Source records:
━━━━━━━━━━
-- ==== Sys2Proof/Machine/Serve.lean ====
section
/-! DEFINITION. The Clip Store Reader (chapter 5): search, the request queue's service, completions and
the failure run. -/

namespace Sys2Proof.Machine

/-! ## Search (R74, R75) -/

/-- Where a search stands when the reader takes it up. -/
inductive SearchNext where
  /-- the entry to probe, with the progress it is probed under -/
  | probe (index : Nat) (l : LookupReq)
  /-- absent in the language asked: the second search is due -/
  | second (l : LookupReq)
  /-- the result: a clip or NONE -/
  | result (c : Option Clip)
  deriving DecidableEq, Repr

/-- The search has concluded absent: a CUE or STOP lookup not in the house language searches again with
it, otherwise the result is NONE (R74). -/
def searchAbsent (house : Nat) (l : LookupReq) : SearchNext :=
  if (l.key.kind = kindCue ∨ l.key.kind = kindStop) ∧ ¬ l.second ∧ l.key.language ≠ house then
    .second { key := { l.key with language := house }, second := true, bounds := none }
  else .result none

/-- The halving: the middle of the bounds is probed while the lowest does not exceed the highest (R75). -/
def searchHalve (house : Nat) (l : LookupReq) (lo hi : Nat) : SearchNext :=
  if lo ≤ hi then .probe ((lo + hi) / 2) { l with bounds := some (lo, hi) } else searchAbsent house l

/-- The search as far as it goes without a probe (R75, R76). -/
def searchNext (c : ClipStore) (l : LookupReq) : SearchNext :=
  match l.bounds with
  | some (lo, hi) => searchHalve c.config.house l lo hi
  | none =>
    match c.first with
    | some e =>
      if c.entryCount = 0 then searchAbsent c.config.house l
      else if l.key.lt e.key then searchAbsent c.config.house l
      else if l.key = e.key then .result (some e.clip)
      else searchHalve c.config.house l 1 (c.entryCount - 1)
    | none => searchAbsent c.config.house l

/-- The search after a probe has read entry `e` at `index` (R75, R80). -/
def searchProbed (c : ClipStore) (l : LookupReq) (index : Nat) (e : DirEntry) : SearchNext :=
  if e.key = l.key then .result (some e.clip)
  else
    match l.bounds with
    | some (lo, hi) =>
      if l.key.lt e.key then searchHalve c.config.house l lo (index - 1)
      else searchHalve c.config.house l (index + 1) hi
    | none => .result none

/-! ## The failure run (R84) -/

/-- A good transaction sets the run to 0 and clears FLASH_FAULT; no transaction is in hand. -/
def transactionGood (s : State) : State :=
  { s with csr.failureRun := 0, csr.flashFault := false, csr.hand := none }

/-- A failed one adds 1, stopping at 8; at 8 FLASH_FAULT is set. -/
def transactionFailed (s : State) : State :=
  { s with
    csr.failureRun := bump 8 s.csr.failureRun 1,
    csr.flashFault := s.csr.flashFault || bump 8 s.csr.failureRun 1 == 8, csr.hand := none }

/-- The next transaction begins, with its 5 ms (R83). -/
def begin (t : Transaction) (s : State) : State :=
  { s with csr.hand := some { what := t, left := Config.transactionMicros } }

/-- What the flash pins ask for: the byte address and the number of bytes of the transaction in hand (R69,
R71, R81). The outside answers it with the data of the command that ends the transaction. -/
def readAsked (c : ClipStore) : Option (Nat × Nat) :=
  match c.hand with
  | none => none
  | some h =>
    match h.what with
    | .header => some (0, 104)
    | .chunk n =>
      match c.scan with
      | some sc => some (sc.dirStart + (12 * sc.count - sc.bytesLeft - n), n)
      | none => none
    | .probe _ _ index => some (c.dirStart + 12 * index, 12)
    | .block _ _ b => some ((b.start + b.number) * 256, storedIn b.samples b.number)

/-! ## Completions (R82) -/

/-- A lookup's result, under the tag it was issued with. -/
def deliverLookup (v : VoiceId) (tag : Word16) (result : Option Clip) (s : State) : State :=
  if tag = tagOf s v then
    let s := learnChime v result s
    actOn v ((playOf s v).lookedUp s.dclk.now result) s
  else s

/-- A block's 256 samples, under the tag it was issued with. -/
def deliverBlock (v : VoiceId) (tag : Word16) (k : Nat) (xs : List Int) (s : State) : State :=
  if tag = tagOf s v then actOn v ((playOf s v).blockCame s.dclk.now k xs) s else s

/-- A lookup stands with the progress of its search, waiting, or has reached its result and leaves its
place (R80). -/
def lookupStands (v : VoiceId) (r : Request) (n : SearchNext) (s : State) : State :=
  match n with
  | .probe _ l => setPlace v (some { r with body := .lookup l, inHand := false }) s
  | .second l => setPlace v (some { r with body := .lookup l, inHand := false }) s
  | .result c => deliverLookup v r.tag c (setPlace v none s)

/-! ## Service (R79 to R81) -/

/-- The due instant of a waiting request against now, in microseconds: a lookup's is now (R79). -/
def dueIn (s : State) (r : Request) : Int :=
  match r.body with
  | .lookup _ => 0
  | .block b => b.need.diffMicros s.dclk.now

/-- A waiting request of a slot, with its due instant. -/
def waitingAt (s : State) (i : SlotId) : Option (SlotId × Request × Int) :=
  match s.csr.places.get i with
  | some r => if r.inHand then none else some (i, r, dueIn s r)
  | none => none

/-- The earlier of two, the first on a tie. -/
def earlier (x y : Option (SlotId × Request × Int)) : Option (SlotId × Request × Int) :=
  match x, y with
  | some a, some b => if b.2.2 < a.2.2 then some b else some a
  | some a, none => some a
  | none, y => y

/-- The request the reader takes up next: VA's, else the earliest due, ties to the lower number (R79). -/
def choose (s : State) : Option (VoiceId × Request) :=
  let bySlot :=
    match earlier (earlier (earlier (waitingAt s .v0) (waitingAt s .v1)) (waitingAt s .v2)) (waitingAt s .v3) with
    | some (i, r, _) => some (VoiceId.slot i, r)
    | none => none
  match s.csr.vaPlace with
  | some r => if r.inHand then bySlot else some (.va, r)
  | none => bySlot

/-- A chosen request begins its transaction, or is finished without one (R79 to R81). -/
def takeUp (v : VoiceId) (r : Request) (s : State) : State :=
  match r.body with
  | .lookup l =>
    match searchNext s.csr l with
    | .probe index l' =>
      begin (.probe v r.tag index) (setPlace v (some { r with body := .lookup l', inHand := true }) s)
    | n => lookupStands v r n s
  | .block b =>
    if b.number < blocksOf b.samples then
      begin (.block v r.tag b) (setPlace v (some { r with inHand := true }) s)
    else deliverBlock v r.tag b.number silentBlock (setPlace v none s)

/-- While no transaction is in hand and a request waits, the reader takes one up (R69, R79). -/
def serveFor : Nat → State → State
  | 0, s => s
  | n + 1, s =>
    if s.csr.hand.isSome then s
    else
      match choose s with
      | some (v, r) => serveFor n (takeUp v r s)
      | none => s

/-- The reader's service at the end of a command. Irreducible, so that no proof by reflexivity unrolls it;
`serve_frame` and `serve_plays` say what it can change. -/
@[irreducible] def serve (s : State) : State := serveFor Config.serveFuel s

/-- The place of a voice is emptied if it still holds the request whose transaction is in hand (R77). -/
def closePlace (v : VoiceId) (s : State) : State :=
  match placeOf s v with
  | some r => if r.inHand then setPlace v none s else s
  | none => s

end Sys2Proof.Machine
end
━━━━━━━━━━
**Action item**
Look through the entries above and quote exactly the lines from the line with "index l' =>" to the line with "if b.number < blocksOf b.samples then", counting both of those lines.

**Written response**
    | .probe index l' =>
      begin (.probe v r.tag index) (setPlace v (some { r with body := .lookup l', inHand := true }) s)
    | n => lookupStands v r n s
  | .block b =>
    if b.number < blocksOf b.samples then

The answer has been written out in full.